At Golda Och, a Lesson on the Meaning of 'I'm Sorry'

Rosh Hashanah lesson at Golda Och Academy brings home message of atonement.

Slih'a, the Hebrew word for sorry, was the theme of teacher Paula Spack's first grade lesson this past Monday morning. 

Speaking predominately in Hebrew, Spack, a teacher at the conservative Jewish led her 16 students through a series of activities and stories designed around the New Year holiday's message of atonement. 

The lesson, targeted for 6 year olds, focused on saying I'm sorry for mistakes made during the year.

Spack started the lesson by blowing the shofar, an instrument traditionally made of a ram's horn, and used in Jewish ceremonies to welcome the New Year. She asked her students what the shofar was saying. Students collectively responded, "Shana Tova," which means a good year in Hebrew.

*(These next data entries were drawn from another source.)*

-- ==== Sys2Proof/Machine/PartsGgd.lean ====
section
/-!
DEFINITION. State of the gate guard and the pulse timer (chapter 8). Times are in fine steps, counted so that the tick boundary
of index N stands at N × C_T × 16 (R242).
-/
namespace Sys2Proof.Machine

/-- One half-bridge channel (R238 to R260). -/
structure Chan where
  state   : Nat              -- GGD_CH_STAT_n.STATE
  cause   : Nat
  tries   : Nat
  window  : Bool             -- the retry window is open
  retry   : Bool             -- a retry is due T_RETRY after the acceptance
  waitTrp : Bool             -- the retry is due and waits for TRP to go inactive
  pul     : Bool             -- PUL level in force, once its last change has come about
  ena     : Bool             -- ENA level the guard releases, outside the notch of an edge
  hold    : Bool             -- in an overlap hold that has been counted (R240)
  pulWas  : Bool             -- PUL before its last change
  chgAt   : Int              -- release of the last edge, or the drop of ENA (R239)
  notch   : Bool             -- that was an edge or a drop: ENA is low for the dead time, and PUL changes after half of it
  edges   : List (Int × Bool) -- scheduled edges, in time order, with the level each commands
  tLast   : Int              -- t_last of R245
  relAt   : Int              -- the last released edge
  hiAt    : Int              -- release of the last rising edge
  start   : Int              -- start of the period in progress
  lvl0    : Bool             -- level that the channel commanded as that period started (R243)
  rise    : Nat              -- shadow RISE
  fall    : Nat              -- shadow FALL
  aRise   : Nat              -- active RISE
  aFall   : Nat
  rseq    : Nat
  wseq    : Nat
  pend    : Bool             -- the last shadow write is not yet taken
  armed   : Bool             -- a load-all arming not yet taken
  wAt     : Int              -- when the fabric last wrote the shadow set, or armed it
  pRise   : Nat              -- the shadow set before that
  pFall   : Nat
  pArmed  : Bool             -- whether that set was armed
  pWrote  : Bool             -- whether it was written, not armed alone
  cmp     : Option (Nat × Nat) -- values converted in the last phase F, for the next boundary (R244)
  loss    : Nat              -- consecutive ticks with an invalid fabric word
  lost    : Bool             -- OFF for CMP_LOSS until every endpoint is valid
  en      : Bool             -- last valid ENABLE word was non-zero
  due     : Bool             -- a refresh is due
  offAt   : Int              -- when the channel went OFF
  refAt   : Int              -- when its refresh started
  blanks  : List (Int × Int) -- starts and ends of the blanking windows, earliest first
  deferred : Option Int      -- end of the window at which a deferred trip is judged
  trp     : Bool             -- filtered TRP_n active
  lastTrip : Option Int      -- when its last trip was accepted
  cutTo   : Option Int       -- end of a BS_CUT low interval
deriving DecidableEq, Repr

/-- A channel as MD_0 leaves it. -/
def Chan.reset : Chan :=
  { state := 0, cause := 0, tries := 0, window := false, retry := false, waitTrp := false, pul := false, ena := false, hold := false
    pulWas := false, chgAt := 0, notch := false, edges := [], tLast := 0, relAt := 0, hiAt := 0, start := 0, lvl0 := false, rise := 0, fall := 0, aRise := 0, aFall := 0, rseq := 0, wseq := 0
    pend := false, armed := false, wAt := -1, pRise := 0, pFall := 0, pArmed := false, pWrote := false, cmp := none, loss := 0, lost := false, en := false
    due := true, offAt := 0, refAt := 0, blanks := []
    deferred := none, trp := false, lastTrip := none, cutTo := none }

/-- The gate guard and the timer. -/
structure Ggd where
  chans  : List Chan         -- 24 channels
  ht     : Bool              -- HARD_TRIP active
  clrRes : Nat               -- GGD_CLR_RES.STATUS
  laSeq  : Nat               -- load-all armings, modulo 256
  mayWas : Bool              -- the port might switch at the last boundary (R251)
  idx    : Nat               -- tick index at the last boundary
  cyc    : Nat               -- count of CK_PWM at the last boundary
  tpc    : List Nat          -- divider at which TPC_g runs, 0 while it is stopped (R259)
  readback : Bool            -- blocked by a pin readback fault (R365)
deriving DecidableEq, Repr

/-- The guard as MD_0 leaves it. -/
def Ggd.reset : Ggd := ⟨List.replicate 24 Chan.reset, false, 0, 0, false, 0, 0, List.replicate 6 0, false⟩

end Sys2Proof.Machine
end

She then engaged the class using sign language. Spack asked the students to raise their left hand "to make a very important 's' word." Folding her four fingers down onto her palm and bringing her thumb to lie across the reposed fingers, she demonstrated how to form the manual alphabet sign language symbol for the letter "s." She then asked them to "put your hand on your heart and make a circle." The "s" word was slih'a or sorry. The gesture, she told her students, meant "sorry was coming from the heart."

The students then gathered on mats at the front of the classroom where Spack read stories depicting scenarios where children acted Tov, Hebrew word for good, or Lo Tov, Hebrew phrase for not good. Spack asked her students if there was something they did last year that was not "your best you." She went on to say, "we all make mistakes so we all have to say we're sorry." She also told the students how there are two sides to slih'a. "We have to say slih'a and we also have to say Tov. I accept your slih'a."

The lesson concluded with children drawing a Lo Tov and Tov situation they encountered over the year. One student Jacob, drew a picture of his Mora (Hebrew word for teacher) Rachel asking him to do something and he didn't listen the first time. The Tov portion of his picture has him saying I'm sorry to her and she is giving him a hug. Grace, another student, said her Lo Tov picture was her "mommy telling me to get out of the pool." For her Tov response she said "then I got out of the pool."

Spack, an alumnus of the school herself, has been teaching at the institution for 23 years. The Rosh Hashanah holiday starts Wednesday night at sunset.